Exercise:
Look through the material and copy each line holding "accumulator".

•••

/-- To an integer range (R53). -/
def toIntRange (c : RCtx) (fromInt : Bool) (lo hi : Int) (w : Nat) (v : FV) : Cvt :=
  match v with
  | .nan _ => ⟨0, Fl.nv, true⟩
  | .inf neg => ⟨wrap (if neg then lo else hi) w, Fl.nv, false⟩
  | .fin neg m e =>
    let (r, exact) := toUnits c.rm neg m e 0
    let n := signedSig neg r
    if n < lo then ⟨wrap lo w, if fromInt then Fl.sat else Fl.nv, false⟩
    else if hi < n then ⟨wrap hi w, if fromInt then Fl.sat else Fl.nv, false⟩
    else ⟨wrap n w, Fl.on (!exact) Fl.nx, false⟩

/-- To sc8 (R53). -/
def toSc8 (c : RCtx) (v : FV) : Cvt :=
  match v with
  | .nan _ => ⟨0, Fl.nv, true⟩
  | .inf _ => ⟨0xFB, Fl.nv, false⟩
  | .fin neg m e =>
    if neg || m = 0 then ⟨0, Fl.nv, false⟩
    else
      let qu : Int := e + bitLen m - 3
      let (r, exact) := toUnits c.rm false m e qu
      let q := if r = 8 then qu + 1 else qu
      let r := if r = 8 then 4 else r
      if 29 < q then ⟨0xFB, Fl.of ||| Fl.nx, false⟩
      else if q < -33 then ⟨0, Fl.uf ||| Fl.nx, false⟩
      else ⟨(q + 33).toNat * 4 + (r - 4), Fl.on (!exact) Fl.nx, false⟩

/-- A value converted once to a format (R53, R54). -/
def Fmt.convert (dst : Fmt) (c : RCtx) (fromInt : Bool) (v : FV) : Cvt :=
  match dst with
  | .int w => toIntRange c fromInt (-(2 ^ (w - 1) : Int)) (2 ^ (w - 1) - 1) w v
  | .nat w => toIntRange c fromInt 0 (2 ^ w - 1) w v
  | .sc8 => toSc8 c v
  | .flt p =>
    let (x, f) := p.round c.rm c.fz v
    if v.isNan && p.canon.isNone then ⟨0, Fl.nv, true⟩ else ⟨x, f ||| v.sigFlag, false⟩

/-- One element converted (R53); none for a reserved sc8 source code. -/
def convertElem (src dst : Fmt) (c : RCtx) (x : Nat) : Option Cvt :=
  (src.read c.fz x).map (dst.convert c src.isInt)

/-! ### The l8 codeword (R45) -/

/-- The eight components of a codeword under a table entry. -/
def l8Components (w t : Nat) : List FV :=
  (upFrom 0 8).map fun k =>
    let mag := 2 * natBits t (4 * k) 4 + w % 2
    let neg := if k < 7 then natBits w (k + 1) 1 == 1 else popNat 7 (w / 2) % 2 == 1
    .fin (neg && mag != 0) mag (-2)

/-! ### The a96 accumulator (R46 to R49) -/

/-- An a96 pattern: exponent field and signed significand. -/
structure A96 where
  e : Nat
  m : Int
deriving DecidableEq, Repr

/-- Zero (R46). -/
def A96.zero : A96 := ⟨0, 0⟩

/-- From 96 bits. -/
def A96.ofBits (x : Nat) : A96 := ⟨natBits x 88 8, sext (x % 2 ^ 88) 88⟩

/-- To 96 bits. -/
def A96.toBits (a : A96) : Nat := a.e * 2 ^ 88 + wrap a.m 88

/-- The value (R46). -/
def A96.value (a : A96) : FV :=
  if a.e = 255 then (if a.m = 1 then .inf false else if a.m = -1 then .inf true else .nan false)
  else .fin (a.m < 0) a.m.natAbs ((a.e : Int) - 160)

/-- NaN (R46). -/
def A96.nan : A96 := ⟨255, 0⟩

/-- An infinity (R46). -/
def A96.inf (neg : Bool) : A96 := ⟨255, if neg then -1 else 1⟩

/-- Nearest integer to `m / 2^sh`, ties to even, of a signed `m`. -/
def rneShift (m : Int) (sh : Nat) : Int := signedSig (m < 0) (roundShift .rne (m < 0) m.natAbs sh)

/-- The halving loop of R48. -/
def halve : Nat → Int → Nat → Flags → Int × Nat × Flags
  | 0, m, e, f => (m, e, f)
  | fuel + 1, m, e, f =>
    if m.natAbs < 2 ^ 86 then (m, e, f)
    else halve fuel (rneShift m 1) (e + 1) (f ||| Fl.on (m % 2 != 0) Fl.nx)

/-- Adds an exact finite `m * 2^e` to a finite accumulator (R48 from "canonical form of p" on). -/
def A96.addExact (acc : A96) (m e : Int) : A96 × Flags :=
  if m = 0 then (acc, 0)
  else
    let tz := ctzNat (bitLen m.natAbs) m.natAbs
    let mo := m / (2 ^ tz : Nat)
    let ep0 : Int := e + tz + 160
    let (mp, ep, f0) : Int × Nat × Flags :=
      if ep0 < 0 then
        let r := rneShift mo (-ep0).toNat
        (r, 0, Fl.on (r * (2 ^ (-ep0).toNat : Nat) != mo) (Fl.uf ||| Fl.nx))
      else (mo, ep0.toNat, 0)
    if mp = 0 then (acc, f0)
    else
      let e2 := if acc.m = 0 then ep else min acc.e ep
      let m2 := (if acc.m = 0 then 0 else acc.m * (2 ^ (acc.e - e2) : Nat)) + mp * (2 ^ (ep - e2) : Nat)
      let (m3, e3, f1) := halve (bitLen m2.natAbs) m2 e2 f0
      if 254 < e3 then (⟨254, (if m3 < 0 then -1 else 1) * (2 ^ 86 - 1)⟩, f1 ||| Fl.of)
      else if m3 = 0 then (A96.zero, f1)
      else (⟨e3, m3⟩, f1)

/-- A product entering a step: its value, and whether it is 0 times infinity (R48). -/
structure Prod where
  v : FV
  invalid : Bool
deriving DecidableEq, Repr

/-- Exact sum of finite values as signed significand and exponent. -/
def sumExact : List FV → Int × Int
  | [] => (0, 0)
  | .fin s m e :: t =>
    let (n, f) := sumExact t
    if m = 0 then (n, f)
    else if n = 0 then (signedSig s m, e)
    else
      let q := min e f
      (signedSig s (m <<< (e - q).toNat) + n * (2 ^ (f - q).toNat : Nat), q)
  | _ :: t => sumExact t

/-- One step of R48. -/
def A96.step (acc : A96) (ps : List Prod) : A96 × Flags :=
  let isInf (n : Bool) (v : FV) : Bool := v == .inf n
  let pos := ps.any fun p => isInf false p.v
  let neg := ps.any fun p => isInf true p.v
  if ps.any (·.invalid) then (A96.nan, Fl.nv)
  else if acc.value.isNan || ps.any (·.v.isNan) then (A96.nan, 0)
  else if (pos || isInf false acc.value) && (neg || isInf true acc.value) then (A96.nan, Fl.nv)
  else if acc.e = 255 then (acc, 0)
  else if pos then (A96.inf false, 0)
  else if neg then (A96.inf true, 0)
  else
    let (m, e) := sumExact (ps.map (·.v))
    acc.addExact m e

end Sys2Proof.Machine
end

•••

Expected output:
/-! ### The a96 accumulator (R46 to R49) -/
/-- Adds an exact finite `m * 2^e` to a finite accumulator (R48 from "canonical form of p" on). -/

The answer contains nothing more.